If voters had taken vengeance on Congress through ballot, media persons and others with a bent of creativity have added spice to a lively poll campaign to tickle our funny bone. Some leaders, for some strange reason, fit the witty frame in imaginative hands. An example is Bihar’s Lalu Prasad Yadav, a favourite with cartoonists. On his fodder scam, he was depicted as sitting in front of a heap of grass as emaciated cows and buffaloes were looking at him wistfully.

The public has had its share of fun with BJP and its leaders but it is not as acerbic as in the case of Congress. The saffron party and its parivar has been shown in a more positive light, leading to the belief that tech-savvy youth brigades of that party have deliberately painted the overall party picture rosy (or saffron).

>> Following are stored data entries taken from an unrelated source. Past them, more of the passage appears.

/-- Lane 0 acts first, lane 1 on what it left: old words of both lanes and the word at the end (R177, R180). -/
theorem test_local_atomics :
    ([(0, Instr.dhAmoswap 0 0, 5, 3, 2), (1, .dhAmoadd 0 0, 5, 8, 10), (2, .dhAmoand 0 0, 5, 1, 0), (3, .dhAmoor 0 0, 5, 7, 7),
      (4, .dhAmoxor 0 0, 5, 6, 4), (5, .dhAmomin 0 0, 5, 3, 2), (6, .dhAmomax 0 0, 5, 5, 5), (7, .dhAmominu 0 0, 5, 3, 2),
      (8, .dhAmomaxu 0 0, 5, 5, 5), (9, .dhAmocas 0 0, 5, 3, 3)].all (fun (aop, i, a, b, m) =>
      let w := amoForm aop true 6 7
      let s := laneOf shared16 w
      s.fetchLane 0 0 == some (lc w, none) && laneRow w == .amo aop && bit w 26 && xs i s 7 == [BitVec.ofNat 64 a, BitVec.ofNat 64 b] &&
        readLe ((after i s).cluster 0).ls 16 8 == m)) = true := by decide +kernel
-- 2.0 in memory, 1.0 and 0.5 from the lanes: the sum is 3.5, the least 0.5, the greatest 2.0
theorem test_local_float_atomics :
    ([(0x0A, Instr.dhFamoaddS 0 0, 0x40600000), (0x0B, .dhFamominS 0 0, 0x3F000000), (0x0C, .dhFamomaxS 0 0, 0x40000000)].all (fun (aop, i, m) =>
      let w := amoForm aop false 6 7
      let s := laneOf { clus { grp with x := [(5, 16), (6, 0x3F800000), (37, 16), (38, 0x3F000000)] } with ls := [(19, 0x40)] } w
      s.fetchLane 0 0 == some (lc w, none) && laneRow w == .amo aop && readLe ((after i s).cluster 0).ls 16 4 == m)) = true := by decide +kernel
-- a free lock: lane 0 takes it with its tag, lane 1 fails; dh.spinacq splits the entry; dh.rel frees the lock
theorem test_local_locks :
    (let a := amoForm 0x0D true 0 7
     let b := amoForm 0x0E true 0 0
     let c := amoForm 0x0F true 0 0
     let free := { shared16 with ls := [] }
     laneRow a = .amo 0x0D ∧ laneRow b = .amo 0x0E ∧ laneRow c = .amo 0x0F ∧
     xs (.dhAcq 0 0) (laneOf free a) 7 = [1, 0] ∧ readLe ((after (.dhAcq 0 0) (laneOf free a)).cluster 0).ls 16 8 = 1 ∧
     ((after (.dhSpinacq 0 0) (laneOf free b)).group 0 0).stack.map (fun e => (e.pc.toNat, e.mask.toNat, e.st)) =
       [(0x40001010, 2, .yielded), (0x40001014, 1, .ready)] ∧
     readLe ((after (.dhRel 0 0) (laneOf shared16 c)).cluster 0).ls 16 8 = 0) := by decide +kernel

/-- The cluster cache holds the first two sectors of the line at 0x2000, as a read may or a write; lane 0 at 0x2000, lane 1 at 0x2080 of the
second gigabyte. -/
def hits : Cluster :=
  { clus { grp with x := [(5, 0x40002000), (6, 3), (37, 0x40002080), (38, 2)] } with
    tlb := [tlb1], cache := [{ set := 0, way := 0, line := 4, valid := 3, filling := 0, age := 0, hint := 0, dirty := [], data := [(0, 77), (1, 78)] }] }

def noted (s : State) (mask : BitVec 32) : State := s.modGroup 0 0 (fun k => k.noteIssue (at1010 mask))

/-- Where the lanes of an access go, once every address translates. -/
def goes : Resolved → Option (List LaneTo)
  | .go ts => some ts
  | _ => none

/-- An access that goes is the one a statement assumes. -/
theorem goes_go {r : Resolved} {ts : List LaneTo} (h : goes r = some ts) : r = .go ts := by
  cases r <;> simp_all [goes]

def lanes2 : List LaneTo := [(0, 0x40002000, .local_ 0x2000), (1, 0x40002080, .local_ 0x2080)]

theorem test_base_load : (let w := iForm 0 5 3 7 0x03; let s := laneOf hits w
    Issues s (lc w) ∧ laneRow w = .load ∧
    goes ((noted s 3).resolve (lc w) .read 8 false [(0, 0x40002000), (1, 0x40002080)]) = some lanes2 ∧
    (s.cluster 0).cline 0x2080 = (s.cluster 0).cache.head? ∧ xs (.baseLoad 0 0) s 7 = [77, 78]) := by unfold Issues; decide +kernel
-- a hinted load of doublewords: hint 0, width 3
theorem test_dh_hinted_load : (let w := rForm 0x03 0 5 5 7 0x5B; let s := laneOf hits w
    Issues s (lc w) ∧ laneRow w = .hintedLoad ∧ (loadForm w).bytes = 8 ∧ xs (.dhHintedLoad 0 0) s 7 = [77, 78]) := by unfold Issues; decide +kernel
theorem test_base_store : (let w := sForm 0 6 5 3 0x23; let s := laneOf hits w
    Issues s (lc w) ∧ laneRow w = .store ∧ bit (s.ctx 1).status 3 = false ∧
    goes ((noted s 3).resolve (lc w) .write 8 false [(0, 0x40002000), (1, 0x40002080)]) = some lanes2 ∧
    ((after (.baseStore 0 0) s).cluster 0).cache.map (fun l => (l.data, l.dirty)) = [([(0, 3), (1, 2)], [(0, 255), (1, 255)])]) := by
  unfold Issues; decide +kernel
theorem test_dh_hinted_store : (let w := rForm 0x13 6 5 5 0 0x5B; let s := laneOf hits w
    Issues s (lc w) ∧ laneRow w = .hintedStore ∧
    ((after (.dhHintedStore 0 0) s).cluster 0).cache.map (fun l => l.data) = [[(0, 3), (1, 2)]]) := by unfold Issues; decide +kernel
-- in fence mode the store goes to the Quire and the entry waits (R196)
theorem test_store_in_fence_mode : (let w := sForm 0 6 5 3 0x23
    let s := { laneOf hits w with ctxs := [(0, { xlat := 0x1001, status := 0x10000000 }), (1, { xlat := 0x1001, status := 0x10000008 })] }
    Issues s (lc w) ∧ bit (s.ctx 1).status 3 = true ∧
    ((after (.baseStore 0 0) s).group 0 0).stack.map (fun e => e.out.map (fun a => a.wait)) =
      [some [(0, 0x40002000, 0x2000), (1, 0x40002080, 0x2080)]]) := by unfold Issues; decide +kernel
-- the frame of group 0 lies at 0x10000 of the context: a store there and a load back perform at once (R139)
theorem test_frame_access : (let u := { clus { grp with x := [(5, 0x10000), (6, 3), (37, 0x10008), (38, 2)] } with
                                          tlb := [{ tlb1 with lo := 0, lg := 20 }, tlb1] }
    let w := sForm 0 6 5 3 0x23
    goes ((noted (laneOf u w) 3).resolve (lc w) .write 8 false [(0, 0x10000), (1, 0x10008)]) = some [(0, 0x10000, .frame 0), (1, 0x10008, .frame 8)] ∧
    ((after (.baseStore 0 0) (laneOf u w)).cluster 0).frame = [(0, 3), (8, 2)]) := by decide +kernel

/-- Atomics of lane 0 on the doubleword at 0x2000 of memory wait for the Quire (R178). -/
theorem test_quire_atomics :
    ([(0, Instr.dhAmoswap 0 0, 6, 7), (1, .dhAmoadd 0 0, 6, 7), (2, .dhAmoand 0 0, 6, 7), (3, .dhAmoor 0 0, 6, 7), (4, .dhAmoxor 0 0, 6, 7),
      (5, .dhAmomin 0 0, 6, 7), (6, .dhAmomax 0 0, 6, 7), (7, .dhAmominu 0 0, 6, 7), (8, .dhAmomaxu 0 0, 6, 7), (9, .dhAmocas 0 0, 6, 7),
      (0x0D, .dhAcq 0 0, 0, 7), (0x0E, .dhSpinacq 0 0, 0, 0), (0x0F, .dhRel 0 0, 0, 0)].all (fun (aop, i, rs2, rd) =>
      let w := rForm (aop * 4 + 1) rs2 5 7 rd 0x5B
      let s := laneOf hits w
      laneRow w == .amo aop && !bit w 26 && goes ((noted s 3).resolve (lc w) .atomic 8 true [(0, 0x40002000), (1, 0x40002080)]) == some lanes2 && !(s.cluster 0).mixedLine 0x2000 &&
      ((after i s).group 0 0).stack.map (fun e => e.out.map (fun a => (a.kind, a.wait.length))) == [some (.atomic, 2)])) = true := by decide +kernel
theorem test_quire_float_atomics :
    ([(0x0A, Instr.dhFamoaddS 0 0), (0x0B, .dhFamominS 0 0), (0x0C, .dhFamomaxS 0 0)].all (fun (aop, i) =>
      let w := rForm (aop * 4) 6 5 7 7 0x5B
      let s := laneOf hits w
      laneRow w == .amo aop && !bit w 26 &&
      ((after i s).group 0 0).stack.map (fun e => e.out.map (fun a => (a.kind, a.wait.length))) == [some (.atomic, 2)])) = true := by decide +kernel

/-- dh.deadhead of the line at 0x2000, by one lane (R172). -/
def deadWord : BitVec 32 := rForm 0x08 0 5 6 0 0x5B
def dead1 : State := laneOf { hits with groups := [(0, { grp with x := [(5, 0x40002000)], stack := [at1010 1] })] } deadWord
def lcDead : LC := { lc deadWord with e := at1010 1 }

theorem test_dh_deadhead : Issues dead1 lcDead ∧ laneRow deadWord = .deadhead ∧ lcDead.lanes = [0] ∧
    goes ((noted dead1 1).resolve lcDead .atomic 1 true [(0, 0x40002000)]) = some [(0, 0x40002000, .local_ 0x2000)] ∧
    ((after (.dhDeadhead 0 0) dead1).group 0 0).stack.map (fun e => e.out.map (fun a => a.wait)) = [some [(0, 0x40002000, 0x2000)]] := by
  unfold Issues; decide +kernel

/-! ### The Press and the Stream Engine (R66-R125) -/

/-- All 32 lanes at the instruction; the local store holds `d` at 0. -/
def whole (d : Nat) : Cluster :=
  { clus { grp with x := [], stack := [at1010 (BitVec.allOnes 32)] } with ls := writeLe [] 0 64 d }

def lcAll (w : BitVec 32) : LC := { lc w with e := at1010 (BitVec.allOnes 32) }

/-- A tile descriptor of one row, one column and depth 1 with operands at 0x1000 and 0x2000 and Aux at 0x3000 (R69). -/
def tileDesc (op fmt out start fin : Nat) : BitVec 256 :=
  BitVec.ofNat 256 (put 1 8 225 + put 0x3000 48 176 + put 1 8 168 + put 0x2000 22 146 + put 1 8 138 + put 0x1000 22 116 + put op 4 60 +
    put fmt 4 56 + put fmt 4 52 + put out 4 48 + put start 2 45 + put fin 2 43 + put 1 25 0)

def tileWord : BitVec 32 := rForm 0 0 5 0 7 0x7B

For example, Modi emerging out of a lotus flower. Both have religious connotations. Lotus is the BJP symbol as well as the seat of Hindu Goddess Lakshmi and her consort is Vishnu. What it conveys is anybody’s guess. Pantomime shows on YouTube give viewers a visual treat with BJP top brass dancing to popular Hindi beats.Modi is not spared, of course, in creating an Indian Uncle Sam. A poster designed on the lines of KFC with its mascot Colonel Sanders replaced by Modi and the blurb says, “Coming soon to Gujarat.

100 % Jain KFC. Khakra Fafda Chakli (Gujarati delicacies).

What has made the post-poll scene more interesting is the people’s participation in a jest way for plenty of laughs. More heartening is the way recipients of these messages enjoy the humour generated at the expense of mostly Congress leaders. Nevertheless, the digital world’s banter is the real celebration of our democratic process. If political leaders, in defeat or in victory, in legislatures or outside of them, treat each other with less rancor and in a more light-hearted manner, they will help spread joie de vivre.

PS: Nearer home, YSR Congress Party chief Jaganmohan Reddy is planning to launch a return Odaarpu Yatra where people will comfort him until next Andhra Pradesh elections. (WhatsApp).